→ **Required action**
In the records below, find every line with the word "setWidth" and copy it.

(Saved entries)
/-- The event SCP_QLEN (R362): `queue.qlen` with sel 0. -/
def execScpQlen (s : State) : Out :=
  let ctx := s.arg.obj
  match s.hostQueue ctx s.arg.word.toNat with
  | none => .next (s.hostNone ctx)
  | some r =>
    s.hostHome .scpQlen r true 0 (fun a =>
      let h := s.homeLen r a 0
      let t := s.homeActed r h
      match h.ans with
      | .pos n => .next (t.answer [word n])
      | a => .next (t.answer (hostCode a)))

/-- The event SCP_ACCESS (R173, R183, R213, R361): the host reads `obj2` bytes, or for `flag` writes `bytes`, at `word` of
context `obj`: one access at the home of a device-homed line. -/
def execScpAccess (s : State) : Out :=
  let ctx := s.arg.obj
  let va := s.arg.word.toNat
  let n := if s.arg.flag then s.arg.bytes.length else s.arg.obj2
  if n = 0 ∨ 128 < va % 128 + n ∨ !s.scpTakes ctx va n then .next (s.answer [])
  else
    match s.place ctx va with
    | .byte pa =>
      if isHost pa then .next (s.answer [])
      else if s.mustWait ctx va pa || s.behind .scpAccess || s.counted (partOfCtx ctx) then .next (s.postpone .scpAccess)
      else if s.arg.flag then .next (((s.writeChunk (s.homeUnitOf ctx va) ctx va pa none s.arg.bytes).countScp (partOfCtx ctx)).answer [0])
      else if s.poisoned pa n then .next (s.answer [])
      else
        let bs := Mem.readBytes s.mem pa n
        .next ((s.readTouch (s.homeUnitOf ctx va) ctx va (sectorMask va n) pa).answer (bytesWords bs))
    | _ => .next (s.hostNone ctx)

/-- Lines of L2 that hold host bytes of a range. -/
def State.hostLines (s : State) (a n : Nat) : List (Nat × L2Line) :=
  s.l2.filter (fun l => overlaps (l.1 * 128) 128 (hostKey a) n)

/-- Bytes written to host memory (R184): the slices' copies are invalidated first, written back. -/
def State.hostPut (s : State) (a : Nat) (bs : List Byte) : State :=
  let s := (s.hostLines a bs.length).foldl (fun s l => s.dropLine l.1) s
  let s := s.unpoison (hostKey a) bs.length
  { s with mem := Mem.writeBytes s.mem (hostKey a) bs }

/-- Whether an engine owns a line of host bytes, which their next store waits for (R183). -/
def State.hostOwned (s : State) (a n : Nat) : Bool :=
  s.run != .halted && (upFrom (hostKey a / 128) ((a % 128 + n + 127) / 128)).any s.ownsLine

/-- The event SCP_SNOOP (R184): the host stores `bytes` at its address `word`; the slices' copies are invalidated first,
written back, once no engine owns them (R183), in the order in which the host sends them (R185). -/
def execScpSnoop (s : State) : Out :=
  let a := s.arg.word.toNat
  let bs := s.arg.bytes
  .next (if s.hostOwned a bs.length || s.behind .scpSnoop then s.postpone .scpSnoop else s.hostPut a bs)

--

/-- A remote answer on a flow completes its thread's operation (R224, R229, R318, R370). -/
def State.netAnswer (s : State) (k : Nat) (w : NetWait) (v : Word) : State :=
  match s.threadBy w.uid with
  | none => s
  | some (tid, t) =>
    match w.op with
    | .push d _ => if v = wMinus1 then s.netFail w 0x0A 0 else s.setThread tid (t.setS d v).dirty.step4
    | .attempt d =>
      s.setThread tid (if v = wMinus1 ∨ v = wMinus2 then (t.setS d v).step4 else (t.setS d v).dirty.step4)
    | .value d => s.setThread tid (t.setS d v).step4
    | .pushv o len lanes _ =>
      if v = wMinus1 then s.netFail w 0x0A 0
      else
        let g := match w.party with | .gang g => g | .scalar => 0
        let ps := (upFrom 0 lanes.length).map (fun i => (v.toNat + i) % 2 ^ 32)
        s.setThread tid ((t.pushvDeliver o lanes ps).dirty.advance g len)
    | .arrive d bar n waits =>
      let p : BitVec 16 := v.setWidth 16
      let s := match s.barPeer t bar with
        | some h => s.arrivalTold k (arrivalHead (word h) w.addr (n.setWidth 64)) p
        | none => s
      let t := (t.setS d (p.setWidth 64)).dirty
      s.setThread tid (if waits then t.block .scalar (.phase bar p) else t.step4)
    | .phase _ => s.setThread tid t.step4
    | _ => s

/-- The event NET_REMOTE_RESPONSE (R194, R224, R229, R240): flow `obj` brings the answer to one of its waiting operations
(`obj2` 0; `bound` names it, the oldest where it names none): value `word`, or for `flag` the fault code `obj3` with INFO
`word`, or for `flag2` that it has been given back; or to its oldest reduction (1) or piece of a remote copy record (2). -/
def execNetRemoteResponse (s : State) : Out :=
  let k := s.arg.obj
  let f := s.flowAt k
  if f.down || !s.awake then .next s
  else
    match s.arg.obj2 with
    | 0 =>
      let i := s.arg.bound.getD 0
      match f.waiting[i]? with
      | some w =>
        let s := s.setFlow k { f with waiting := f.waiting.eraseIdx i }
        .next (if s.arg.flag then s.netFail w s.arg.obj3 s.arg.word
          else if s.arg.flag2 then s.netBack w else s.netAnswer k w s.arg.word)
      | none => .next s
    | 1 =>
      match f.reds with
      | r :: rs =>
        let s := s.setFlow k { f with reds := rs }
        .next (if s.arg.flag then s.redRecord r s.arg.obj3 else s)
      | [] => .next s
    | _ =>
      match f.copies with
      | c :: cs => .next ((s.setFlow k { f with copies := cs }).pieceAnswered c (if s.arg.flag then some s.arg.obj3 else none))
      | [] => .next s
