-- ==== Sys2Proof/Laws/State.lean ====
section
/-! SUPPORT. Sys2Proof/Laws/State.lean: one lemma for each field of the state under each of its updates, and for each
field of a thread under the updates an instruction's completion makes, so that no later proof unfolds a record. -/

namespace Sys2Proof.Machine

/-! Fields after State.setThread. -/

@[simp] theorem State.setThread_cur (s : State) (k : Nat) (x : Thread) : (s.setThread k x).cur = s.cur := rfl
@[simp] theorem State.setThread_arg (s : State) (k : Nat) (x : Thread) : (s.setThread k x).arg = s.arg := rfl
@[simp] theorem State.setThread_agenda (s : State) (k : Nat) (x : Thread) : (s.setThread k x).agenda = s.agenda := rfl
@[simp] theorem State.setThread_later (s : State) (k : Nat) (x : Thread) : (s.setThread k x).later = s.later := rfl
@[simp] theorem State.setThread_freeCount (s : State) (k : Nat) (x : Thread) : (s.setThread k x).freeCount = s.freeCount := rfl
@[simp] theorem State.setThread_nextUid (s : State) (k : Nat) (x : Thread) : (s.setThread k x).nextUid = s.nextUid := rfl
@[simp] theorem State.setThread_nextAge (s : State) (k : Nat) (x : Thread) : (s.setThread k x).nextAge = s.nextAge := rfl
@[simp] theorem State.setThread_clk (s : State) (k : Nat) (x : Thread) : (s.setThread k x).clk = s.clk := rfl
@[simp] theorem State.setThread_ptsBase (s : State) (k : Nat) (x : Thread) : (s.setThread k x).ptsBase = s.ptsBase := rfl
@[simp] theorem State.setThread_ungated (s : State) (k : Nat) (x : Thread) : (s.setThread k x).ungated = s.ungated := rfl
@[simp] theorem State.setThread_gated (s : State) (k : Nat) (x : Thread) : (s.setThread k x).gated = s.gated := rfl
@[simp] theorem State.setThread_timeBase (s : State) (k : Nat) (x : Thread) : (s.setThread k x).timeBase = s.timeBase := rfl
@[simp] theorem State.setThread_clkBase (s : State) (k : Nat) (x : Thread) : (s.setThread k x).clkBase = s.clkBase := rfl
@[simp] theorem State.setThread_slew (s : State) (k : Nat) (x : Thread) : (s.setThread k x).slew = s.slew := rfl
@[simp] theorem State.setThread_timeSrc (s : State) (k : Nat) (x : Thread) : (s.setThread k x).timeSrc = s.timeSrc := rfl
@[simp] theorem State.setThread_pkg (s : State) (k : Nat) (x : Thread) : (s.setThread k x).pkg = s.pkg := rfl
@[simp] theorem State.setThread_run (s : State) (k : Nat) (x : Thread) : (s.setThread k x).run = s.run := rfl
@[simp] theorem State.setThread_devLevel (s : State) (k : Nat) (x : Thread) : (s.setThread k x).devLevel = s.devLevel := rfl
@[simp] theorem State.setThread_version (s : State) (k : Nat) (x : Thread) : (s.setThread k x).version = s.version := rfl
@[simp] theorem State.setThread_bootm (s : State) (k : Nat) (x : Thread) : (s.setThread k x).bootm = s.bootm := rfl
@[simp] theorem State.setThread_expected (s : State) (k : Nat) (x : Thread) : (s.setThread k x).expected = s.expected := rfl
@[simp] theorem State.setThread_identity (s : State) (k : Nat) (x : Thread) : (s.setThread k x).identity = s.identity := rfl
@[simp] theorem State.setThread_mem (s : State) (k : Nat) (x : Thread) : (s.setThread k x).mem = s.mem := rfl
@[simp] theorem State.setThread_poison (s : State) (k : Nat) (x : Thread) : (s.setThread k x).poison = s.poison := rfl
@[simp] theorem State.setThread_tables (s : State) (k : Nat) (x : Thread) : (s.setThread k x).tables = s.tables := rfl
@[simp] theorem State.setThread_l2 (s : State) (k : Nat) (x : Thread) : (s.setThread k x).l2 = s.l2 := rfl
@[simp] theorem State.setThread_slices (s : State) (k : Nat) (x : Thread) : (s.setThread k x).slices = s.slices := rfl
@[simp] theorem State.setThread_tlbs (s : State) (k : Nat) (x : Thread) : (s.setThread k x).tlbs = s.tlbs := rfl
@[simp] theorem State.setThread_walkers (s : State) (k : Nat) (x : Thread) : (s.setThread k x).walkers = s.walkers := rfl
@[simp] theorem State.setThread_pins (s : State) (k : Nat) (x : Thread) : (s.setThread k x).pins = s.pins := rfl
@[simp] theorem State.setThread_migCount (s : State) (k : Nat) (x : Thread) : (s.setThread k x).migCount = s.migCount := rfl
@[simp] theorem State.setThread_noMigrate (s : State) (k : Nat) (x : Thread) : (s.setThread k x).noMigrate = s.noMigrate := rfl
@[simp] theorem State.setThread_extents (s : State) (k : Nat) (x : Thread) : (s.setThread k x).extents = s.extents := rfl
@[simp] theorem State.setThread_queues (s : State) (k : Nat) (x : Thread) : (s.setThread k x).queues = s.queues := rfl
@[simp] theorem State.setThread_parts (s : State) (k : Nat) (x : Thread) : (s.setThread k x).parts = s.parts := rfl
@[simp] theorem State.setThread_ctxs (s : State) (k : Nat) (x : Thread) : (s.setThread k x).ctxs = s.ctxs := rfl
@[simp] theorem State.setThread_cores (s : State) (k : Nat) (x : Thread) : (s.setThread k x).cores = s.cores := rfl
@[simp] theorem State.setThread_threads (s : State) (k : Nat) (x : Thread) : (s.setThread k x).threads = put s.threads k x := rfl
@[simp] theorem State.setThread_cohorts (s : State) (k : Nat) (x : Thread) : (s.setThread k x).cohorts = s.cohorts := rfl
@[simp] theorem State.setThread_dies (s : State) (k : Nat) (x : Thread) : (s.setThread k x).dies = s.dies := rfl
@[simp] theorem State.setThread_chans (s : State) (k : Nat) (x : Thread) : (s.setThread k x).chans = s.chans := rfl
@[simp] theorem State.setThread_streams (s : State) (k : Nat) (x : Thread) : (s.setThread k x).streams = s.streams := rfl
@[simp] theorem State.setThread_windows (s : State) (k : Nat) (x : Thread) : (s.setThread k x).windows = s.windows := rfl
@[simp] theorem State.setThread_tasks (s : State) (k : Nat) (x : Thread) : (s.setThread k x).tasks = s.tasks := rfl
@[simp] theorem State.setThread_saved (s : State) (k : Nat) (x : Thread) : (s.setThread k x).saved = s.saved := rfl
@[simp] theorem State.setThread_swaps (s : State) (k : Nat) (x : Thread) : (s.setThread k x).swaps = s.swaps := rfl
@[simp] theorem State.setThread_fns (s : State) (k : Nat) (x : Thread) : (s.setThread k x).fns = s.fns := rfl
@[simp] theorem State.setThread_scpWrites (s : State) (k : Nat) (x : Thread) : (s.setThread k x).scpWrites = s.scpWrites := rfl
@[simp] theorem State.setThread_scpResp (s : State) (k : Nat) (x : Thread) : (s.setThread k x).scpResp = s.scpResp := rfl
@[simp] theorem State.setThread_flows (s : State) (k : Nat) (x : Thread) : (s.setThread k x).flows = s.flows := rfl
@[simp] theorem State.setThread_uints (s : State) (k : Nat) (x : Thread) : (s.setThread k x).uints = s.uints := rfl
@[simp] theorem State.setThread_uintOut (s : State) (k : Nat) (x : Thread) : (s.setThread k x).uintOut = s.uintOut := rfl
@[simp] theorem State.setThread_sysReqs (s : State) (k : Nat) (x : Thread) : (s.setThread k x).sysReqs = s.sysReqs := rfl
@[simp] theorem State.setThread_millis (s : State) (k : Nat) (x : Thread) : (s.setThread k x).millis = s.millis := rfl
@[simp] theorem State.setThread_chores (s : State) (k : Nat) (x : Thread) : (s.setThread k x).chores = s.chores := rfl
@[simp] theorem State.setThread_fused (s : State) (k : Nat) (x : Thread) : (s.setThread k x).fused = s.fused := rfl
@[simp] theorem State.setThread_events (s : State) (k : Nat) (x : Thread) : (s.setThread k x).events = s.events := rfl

→ **Solution to this exercise**
      let p : BitVec 16 := v.setWidth 16
        | some h => s.arrivalTold k (arrivalHead (word h) w.addr (n.setWidth 64)) p
      let t := (t.setS d (p.setWidth 64)).dirty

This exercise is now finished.